From the entries below, return only the lines starting at the one that contains "rw [PaiSt.lost_alone 1" and ending at the one that contains "(s.pai.role = .active", exactly as they stand.
[Recorded information]
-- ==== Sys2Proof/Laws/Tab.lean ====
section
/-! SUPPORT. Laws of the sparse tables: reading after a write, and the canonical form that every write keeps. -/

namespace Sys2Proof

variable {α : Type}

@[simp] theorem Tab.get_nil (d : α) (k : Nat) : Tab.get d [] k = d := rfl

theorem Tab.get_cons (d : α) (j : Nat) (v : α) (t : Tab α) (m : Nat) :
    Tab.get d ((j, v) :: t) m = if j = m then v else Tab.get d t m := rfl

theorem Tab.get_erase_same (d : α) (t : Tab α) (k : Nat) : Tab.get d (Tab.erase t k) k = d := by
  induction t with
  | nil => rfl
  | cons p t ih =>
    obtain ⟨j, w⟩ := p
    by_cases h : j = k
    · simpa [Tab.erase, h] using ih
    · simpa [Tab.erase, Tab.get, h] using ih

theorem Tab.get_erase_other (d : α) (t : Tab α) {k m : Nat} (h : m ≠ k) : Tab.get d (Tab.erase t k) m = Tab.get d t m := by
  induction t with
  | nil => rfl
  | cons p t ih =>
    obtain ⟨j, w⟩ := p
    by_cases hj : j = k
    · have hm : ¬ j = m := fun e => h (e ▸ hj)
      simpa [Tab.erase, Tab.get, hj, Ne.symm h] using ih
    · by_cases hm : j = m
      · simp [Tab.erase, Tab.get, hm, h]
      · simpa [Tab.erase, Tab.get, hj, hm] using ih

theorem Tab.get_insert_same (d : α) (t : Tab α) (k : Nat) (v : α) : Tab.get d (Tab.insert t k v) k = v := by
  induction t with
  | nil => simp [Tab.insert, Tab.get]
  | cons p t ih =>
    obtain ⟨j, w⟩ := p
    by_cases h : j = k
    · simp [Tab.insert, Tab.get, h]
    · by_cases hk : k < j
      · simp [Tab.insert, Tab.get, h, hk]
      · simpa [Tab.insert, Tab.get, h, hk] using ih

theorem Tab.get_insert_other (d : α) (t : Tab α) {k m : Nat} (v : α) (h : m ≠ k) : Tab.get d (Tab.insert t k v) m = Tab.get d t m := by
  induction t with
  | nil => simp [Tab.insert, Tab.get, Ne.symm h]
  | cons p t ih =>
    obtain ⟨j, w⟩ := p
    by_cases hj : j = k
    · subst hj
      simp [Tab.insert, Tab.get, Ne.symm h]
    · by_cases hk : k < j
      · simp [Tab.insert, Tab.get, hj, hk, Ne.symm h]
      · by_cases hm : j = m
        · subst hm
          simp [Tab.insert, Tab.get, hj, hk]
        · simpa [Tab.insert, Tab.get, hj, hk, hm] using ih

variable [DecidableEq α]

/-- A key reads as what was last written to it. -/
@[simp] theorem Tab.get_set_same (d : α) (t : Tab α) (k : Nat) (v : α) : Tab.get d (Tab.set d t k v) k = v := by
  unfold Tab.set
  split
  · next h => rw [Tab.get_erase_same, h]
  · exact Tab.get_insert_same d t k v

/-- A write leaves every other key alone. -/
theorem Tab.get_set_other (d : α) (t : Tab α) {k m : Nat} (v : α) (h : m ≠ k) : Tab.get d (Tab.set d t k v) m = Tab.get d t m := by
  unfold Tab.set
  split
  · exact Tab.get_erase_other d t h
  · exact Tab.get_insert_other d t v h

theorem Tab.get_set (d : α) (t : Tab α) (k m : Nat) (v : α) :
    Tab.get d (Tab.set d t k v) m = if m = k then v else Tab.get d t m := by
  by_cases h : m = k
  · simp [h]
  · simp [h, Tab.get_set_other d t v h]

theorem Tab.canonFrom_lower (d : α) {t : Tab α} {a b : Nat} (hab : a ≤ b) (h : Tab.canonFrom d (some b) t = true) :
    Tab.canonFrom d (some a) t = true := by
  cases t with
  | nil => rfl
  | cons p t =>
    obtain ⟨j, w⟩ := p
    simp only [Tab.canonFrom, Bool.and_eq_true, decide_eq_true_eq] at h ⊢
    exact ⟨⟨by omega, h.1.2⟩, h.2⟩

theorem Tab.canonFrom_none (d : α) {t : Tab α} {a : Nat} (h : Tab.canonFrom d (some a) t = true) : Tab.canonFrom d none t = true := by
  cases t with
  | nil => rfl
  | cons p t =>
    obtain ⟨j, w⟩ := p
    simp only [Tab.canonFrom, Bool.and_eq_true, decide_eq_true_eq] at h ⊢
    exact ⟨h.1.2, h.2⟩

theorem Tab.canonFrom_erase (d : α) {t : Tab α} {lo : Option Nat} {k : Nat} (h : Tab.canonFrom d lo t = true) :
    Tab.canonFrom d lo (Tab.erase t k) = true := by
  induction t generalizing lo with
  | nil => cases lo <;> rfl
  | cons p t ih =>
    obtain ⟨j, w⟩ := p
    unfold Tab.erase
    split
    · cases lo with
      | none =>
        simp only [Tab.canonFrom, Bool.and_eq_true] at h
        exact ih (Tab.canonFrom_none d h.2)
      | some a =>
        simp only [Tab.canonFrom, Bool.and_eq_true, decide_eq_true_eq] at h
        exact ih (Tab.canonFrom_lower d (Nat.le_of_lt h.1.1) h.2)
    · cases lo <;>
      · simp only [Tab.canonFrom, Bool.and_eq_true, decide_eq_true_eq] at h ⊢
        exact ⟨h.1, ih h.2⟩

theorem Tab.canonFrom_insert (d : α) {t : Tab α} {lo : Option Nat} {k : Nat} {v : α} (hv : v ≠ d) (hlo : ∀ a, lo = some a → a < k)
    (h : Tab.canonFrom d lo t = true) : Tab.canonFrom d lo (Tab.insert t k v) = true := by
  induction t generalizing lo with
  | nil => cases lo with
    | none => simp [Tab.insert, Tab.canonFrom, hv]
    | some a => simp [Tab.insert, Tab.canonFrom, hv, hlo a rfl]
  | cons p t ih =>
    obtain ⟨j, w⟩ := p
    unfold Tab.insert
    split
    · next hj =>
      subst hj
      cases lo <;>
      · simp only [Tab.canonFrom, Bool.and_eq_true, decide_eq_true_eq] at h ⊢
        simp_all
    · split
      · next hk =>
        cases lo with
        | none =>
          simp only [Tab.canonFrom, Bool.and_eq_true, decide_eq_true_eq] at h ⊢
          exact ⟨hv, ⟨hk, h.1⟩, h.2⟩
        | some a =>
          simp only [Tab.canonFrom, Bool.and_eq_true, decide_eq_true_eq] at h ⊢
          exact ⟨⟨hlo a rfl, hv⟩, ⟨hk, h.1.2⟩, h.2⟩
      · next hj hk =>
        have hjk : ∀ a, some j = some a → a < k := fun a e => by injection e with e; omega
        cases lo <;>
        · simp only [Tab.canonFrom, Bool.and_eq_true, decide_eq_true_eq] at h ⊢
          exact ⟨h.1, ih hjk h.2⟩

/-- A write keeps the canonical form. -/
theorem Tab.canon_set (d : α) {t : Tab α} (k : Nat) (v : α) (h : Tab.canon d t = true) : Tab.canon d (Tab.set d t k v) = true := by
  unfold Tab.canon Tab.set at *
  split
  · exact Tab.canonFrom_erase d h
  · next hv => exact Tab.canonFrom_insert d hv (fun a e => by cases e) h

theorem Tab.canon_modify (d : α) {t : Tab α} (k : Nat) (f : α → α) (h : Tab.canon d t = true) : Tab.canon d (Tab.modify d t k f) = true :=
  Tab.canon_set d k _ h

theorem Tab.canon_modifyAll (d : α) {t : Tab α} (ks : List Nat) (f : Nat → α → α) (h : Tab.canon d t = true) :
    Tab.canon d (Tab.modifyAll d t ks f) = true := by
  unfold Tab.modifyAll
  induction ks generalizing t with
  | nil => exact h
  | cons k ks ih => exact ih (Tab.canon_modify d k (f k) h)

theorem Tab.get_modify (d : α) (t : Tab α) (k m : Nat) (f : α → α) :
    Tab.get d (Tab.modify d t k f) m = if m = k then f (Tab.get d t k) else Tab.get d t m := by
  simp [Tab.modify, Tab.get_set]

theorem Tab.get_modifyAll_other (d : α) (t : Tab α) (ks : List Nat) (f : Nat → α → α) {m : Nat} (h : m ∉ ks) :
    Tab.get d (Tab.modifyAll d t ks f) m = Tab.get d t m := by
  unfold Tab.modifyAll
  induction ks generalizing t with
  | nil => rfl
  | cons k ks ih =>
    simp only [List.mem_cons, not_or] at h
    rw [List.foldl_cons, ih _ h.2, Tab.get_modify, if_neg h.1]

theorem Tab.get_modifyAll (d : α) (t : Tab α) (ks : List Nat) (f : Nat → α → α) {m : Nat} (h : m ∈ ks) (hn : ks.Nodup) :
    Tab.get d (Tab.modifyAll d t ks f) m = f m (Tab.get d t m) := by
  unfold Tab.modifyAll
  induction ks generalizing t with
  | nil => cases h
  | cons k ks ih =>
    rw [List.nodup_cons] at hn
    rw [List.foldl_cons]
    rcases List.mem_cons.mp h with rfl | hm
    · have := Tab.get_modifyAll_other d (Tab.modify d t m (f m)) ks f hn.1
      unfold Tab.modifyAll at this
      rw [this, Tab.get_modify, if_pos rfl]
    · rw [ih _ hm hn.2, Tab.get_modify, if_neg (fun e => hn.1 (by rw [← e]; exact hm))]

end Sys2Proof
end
[/Recorded information]
[Recorded information]
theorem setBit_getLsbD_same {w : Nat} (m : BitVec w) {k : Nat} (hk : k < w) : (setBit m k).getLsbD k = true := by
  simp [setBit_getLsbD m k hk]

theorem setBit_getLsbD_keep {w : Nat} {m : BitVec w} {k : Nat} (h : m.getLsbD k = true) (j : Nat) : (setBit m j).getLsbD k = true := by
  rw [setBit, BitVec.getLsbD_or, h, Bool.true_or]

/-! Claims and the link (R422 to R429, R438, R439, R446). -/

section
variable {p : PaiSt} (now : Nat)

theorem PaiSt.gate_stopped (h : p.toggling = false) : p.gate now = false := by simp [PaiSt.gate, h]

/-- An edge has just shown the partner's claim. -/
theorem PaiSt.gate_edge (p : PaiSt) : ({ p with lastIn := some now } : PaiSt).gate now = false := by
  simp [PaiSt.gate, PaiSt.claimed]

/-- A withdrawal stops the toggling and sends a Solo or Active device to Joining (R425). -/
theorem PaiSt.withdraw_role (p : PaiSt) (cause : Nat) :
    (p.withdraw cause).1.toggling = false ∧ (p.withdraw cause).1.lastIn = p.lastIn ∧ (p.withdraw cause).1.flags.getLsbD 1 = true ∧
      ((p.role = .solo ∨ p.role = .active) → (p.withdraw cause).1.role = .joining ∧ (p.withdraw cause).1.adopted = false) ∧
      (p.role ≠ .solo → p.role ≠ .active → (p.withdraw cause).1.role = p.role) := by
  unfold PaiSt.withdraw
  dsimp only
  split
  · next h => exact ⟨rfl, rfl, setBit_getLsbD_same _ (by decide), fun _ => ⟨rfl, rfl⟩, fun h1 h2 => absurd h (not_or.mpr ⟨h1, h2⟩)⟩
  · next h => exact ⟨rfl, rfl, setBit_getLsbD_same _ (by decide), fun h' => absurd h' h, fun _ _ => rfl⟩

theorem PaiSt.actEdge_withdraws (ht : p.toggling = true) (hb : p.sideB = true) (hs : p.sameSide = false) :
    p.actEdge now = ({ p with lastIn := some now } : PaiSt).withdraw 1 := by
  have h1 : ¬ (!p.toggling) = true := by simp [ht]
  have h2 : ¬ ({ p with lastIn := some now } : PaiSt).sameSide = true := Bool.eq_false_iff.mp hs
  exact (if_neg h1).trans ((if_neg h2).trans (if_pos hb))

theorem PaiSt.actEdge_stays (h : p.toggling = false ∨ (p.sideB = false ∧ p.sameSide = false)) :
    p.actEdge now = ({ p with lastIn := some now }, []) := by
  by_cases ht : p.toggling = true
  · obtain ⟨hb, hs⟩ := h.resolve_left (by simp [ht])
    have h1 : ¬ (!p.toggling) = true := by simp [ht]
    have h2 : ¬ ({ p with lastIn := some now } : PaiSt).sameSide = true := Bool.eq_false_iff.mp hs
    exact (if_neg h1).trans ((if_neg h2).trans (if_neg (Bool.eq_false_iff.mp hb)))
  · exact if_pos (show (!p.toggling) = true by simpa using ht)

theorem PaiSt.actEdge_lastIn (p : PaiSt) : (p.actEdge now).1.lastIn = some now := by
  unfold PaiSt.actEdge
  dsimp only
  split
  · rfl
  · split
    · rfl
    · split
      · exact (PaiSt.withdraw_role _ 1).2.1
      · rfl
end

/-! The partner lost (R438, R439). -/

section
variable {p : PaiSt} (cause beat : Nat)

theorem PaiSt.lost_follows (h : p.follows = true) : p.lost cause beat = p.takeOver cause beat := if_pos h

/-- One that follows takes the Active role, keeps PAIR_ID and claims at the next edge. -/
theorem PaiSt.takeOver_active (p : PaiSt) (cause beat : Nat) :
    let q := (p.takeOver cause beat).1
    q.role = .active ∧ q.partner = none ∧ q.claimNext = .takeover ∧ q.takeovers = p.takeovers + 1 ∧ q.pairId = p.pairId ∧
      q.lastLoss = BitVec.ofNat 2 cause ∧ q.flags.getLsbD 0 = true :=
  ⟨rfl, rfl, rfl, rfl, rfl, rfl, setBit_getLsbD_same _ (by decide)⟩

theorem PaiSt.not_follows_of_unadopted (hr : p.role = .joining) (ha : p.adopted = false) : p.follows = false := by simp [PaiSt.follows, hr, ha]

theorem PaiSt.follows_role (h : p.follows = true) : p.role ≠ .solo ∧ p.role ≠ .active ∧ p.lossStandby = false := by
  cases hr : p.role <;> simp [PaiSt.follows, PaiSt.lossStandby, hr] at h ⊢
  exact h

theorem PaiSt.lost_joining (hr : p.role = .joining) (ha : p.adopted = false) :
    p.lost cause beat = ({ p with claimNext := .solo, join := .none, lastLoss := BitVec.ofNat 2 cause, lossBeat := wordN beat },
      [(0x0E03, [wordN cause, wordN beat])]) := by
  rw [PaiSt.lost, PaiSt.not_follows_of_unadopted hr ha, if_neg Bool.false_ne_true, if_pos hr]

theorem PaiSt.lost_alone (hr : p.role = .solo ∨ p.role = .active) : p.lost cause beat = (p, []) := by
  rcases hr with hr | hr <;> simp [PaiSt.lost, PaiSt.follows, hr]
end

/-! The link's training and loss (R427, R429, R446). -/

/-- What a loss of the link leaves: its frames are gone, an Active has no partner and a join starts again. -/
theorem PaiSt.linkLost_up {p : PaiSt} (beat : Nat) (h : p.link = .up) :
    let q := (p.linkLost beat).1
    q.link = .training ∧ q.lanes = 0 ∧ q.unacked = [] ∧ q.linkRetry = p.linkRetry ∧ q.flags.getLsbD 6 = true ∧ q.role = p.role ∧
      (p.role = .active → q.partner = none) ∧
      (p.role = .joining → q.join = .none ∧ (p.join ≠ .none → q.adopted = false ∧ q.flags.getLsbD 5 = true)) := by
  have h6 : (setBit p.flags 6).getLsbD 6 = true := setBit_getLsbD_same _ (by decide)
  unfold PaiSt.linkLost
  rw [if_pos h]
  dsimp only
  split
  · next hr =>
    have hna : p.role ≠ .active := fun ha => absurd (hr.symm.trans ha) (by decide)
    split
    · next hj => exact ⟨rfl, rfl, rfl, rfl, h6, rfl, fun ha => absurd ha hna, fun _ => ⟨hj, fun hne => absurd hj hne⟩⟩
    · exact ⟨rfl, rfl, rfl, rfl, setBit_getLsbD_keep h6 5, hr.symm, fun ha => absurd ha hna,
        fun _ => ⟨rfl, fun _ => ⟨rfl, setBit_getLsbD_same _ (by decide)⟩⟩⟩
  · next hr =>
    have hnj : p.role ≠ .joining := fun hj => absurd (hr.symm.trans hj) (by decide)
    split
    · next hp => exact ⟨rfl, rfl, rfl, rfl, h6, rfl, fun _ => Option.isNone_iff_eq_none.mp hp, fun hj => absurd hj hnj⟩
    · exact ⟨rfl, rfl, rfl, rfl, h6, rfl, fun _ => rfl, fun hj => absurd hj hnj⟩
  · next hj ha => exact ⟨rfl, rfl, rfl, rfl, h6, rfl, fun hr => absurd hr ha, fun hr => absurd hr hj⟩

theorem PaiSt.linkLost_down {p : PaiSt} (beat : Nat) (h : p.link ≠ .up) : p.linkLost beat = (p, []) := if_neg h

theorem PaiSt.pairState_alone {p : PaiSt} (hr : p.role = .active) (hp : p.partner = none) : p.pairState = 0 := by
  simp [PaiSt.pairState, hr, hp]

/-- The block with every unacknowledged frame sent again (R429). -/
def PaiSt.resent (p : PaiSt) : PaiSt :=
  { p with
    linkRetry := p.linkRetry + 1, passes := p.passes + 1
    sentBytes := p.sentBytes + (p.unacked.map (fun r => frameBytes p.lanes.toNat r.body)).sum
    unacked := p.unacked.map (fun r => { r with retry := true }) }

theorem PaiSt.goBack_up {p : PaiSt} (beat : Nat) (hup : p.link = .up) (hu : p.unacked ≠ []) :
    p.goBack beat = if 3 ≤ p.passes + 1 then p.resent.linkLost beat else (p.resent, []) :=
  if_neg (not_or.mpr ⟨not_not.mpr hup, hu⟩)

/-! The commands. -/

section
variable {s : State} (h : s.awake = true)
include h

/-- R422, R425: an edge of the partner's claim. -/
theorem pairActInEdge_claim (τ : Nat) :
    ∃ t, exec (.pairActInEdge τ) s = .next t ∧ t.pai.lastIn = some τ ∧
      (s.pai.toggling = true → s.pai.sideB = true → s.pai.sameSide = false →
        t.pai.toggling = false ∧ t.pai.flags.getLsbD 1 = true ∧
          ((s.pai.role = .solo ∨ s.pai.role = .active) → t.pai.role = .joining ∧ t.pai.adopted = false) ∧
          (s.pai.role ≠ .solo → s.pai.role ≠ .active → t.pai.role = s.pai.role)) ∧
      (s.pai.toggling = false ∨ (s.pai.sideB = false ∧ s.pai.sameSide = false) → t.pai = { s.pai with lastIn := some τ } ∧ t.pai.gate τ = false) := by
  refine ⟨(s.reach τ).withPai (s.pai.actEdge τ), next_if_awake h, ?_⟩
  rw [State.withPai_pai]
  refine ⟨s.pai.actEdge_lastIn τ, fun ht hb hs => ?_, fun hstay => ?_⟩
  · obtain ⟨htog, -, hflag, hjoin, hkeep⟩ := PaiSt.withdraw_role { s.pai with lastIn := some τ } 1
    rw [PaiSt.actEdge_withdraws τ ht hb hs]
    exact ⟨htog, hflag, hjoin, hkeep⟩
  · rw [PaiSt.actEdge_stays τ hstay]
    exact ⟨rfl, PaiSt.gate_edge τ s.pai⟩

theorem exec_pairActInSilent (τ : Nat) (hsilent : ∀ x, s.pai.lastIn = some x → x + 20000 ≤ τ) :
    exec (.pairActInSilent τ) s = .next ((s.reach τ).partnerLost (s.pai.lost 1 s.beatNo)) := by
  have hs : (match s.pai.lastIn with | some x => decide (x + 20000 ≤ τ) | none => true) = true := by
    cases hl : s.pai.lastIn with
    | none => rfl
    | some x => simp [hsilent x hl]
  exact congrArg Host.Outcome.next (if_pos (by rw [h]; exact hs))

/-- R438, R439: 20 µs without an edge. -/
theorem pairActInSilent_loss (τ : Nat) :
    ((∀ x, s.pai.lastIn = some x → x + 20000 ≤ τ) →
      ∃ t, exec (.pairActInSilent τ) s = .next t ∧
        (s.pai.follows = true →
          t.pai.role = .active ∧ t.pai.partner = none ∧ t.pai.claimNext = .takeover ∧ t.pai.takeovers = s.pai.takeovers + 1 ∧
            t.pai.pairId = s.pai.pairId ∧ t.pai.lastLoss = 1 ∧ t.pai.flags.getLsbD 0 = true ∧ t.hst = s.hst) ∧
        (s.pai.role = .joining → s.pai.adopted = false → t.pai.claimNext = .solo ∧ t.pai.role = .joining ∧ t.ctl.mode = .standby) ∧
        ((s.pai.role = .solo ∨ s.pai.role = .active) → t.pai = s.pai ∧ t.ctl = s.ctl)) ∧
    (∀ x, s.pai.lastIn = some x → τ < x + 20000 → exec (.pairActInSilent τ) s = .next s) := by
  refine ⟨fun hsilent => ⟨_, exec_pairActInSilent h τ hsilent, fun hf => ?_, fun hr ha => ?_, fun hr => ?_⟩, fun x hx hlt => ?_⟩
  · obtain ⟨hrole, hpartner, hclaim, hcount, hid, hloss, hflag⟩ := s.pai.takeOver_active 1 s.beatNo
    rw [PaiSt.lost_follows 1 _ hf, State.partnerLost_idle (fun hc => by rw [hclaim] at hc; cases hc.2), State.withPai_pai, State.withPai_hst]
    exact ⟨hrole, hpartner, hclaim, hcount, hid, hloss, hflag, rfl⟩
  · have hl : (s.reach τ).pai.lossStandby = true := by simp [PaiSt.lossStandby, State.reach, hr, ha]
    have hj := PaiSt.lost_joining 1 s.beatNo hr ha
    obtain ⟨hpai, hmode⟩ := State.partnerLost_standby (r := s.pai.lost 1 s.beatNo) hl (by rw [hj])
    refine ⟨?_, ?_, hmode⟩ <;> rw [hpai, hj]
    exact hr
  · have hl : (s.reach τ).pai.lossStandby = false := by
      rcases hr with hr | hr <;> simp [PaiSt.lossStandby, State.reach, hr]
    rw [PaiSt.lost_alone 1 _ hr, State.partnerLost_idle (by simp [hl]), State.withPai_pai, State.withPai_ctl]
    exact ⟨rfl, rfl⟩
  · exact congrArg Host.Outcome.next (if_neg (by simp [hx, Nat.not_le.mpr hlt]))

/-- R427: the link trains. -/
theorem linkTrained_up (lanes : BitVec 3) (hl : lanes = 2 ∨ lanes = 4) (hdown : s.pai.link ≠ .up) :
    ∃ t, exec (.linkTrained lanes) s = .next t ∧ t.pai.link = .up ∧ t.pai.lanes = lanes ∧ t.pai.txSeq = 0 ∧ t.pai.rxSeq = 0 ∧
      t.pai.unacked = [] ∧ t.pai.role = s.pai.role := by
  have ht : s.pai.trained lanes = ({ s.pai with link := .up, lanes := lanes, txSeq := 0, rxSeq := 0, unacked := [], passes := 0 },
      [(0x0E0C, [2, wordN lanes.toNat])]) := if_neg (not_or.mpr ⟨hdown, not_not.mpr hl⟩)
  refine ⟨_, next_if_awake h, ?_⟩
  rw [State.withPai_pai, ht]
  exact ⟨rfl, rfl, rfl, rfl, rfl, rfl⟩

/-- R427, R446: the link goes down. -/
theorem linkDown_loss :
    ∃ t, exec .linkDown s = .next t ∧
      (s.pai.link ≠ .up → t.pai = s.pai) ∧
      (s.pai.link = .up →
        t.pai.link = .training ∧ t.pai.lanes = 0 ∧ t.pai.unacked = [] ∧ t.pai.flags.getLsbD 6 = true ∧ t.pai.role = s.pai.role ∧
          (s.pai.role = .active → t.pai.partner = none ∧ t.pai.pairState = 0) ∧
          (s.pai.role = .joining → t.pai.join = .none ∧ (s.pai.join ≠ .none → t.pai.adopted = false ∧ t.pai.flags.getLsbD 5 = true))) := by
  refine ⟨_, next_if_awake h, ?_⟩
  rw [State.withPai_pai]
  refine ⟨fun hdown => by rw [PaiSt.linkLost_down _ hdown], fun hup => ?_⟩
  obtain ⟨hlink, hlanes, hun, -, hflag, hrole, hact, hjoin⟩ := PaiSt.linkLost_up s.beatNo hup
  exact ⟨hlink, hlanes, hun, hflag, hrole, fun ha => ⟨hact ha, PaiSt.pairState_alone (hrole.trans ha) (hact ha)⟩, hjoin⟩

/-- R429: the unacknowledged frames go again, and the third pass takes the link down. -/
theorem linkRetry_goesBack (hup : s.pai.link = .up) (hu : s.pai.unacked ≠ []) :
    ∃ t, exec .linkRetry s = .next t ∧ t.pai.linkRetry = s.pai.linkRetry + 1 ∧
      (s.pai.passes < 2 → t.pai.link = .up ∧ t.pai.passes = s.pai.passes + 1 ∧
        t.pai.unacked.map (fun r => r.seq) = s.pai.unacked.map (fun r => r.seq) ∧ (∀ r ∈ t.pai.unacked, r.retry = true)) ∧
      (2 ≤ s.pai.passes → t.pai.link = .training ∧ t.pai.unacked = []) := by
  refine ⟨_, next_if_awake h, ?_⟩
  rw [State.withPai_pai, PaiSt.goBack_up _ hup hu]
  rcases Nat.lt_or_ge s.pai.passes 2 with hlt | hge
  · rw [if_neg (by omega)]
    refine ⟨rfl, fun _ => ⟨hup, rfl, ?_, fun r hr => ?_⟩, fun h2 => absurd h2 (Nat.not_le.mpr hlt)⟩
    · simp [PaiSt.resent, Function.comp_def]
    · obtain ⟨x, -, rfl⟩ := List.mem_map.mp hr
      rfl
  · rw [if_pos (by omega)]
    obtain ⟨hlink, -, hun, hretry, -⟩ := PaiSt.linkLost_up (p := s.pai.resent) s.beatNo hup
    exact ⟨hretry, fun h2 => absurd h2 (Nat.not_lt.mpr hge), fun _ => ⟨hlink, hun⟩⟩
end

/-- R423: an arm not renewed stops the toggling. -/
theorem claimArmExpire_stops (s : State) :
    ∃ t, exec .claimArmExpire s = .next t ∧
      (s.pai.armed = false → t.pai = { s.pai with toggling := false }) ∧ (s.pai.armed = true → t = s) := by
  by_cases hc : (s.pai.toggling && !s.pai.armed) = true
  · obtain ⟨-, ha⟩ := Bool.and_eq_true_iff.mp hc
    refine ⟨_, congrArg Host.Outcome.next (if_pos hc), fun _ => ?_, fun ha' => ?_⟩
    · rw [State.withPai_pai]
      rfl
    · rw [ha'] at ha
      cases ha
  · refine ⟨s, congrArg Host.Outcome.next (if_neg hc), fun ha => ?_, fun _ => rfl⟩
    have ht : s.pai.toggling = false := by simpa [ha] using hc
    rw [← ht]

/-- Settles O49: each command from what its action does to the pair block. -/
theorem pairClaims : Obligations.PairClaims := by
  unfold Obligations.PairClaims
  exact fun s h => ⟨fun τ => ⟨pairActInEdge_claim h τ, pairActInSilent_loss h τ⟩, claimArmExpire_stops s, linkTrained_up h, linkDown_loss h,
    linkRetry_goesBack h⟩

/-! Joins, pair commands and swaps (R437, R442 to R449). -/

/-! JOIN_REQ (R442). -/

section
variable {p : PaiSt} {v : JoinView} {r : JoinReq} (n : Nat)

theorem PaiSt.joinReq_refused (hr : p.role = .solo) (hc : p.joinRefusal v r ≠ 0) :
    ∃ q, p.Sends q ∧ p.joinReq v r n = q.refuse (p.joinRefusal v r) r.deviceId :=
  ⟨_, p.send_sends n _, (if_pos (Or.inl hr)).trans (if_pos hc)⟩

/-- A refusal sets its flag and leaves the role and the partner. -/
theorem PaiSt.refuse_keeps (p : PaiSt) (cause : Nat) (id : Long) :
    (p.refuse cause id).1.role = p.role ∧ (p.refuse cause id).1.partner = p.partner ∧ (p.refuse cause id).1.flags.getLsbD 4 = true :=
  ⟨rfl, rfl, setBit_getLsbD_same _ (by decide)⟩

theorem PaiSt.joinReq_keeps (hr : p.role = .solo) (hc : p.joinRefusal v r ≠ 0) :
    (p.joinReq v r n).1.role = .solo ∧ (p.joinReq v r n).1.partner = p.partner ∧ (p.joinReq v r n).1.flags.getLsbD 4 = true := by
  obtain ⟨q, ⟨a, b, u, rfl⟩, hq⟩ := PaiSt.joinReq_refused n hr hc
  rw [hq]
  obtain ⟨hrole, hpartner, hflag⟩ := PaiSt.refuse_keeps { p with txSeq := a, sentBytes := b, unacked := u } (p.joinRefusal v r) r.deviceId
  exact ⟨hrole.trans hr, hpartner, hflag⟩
[/Recorded information]
● **Answer to this problem**
    rw [PaiSt.lost_alone 1 _ hr, State.partnerLost_idle (by simp [hl]), State.withPai_pai, State.withPai_ctl]
    exact ⟨rfl, rfl⟩
  · exact congrArg Host.Outcome.next (if_neg (by simp [hx, Nat.not_le.mpr hlt]))

/-- R427: the link trains. -/
theorem linkTrained_up (lanes : BitVec 3) (hl : lanes = 2 ∨ lanes = 4) (hdown : s.pai.link ≠ .up) :
    ∃ t, exec (.linkTrained lanes) s = .next t ∧ t.pai.link = .up ∧ t.pai.lanes = lanes ∧ t.pai.txSeq = 0 ∧ t.pai.rxSeq = 0 ∧
      t.pai.unacked = [] ∧ t.pai.role = s.pai.role := by
  have ht : s.pai.trained lanes = ({ s.pai with link := .up, lanes := lanes, txSeq := 0, rxSeq := 0, unacked := [], passes := 0 },
      [(0x0E0C, [2, wordN lanes.toNat])]) := if_neg (not_or.mpr ⟨hdown, not_not.mpr hl⟩)
  refine ⟨_, next_if_awake h, ?_⟩
  rw [State.withPai_pai, ht]
  exact ⟨rfl, rfl, rfl, rfl, rfl, rfl⟩

/-- R427, R446: the link goes down. -/
theorem linkDown_loss :
    ∃ t, exec .linkDown s = .next t ∧
      (s.pai.link ≠ .up → t.pai = s.pai) ∧
      (s.pai.link = .up →
        t.pai.link = .training ∧ t.pai.lanes = 0 ∧ t.pai.unacked = [] ∧ t.pai.flags.getLsbD 6 = true ∧ t.pai.role = s.pai.role ∧
          (s.pai.role = .active → t.pai.partner = none ∧ t.pai.pairState = 0) ∧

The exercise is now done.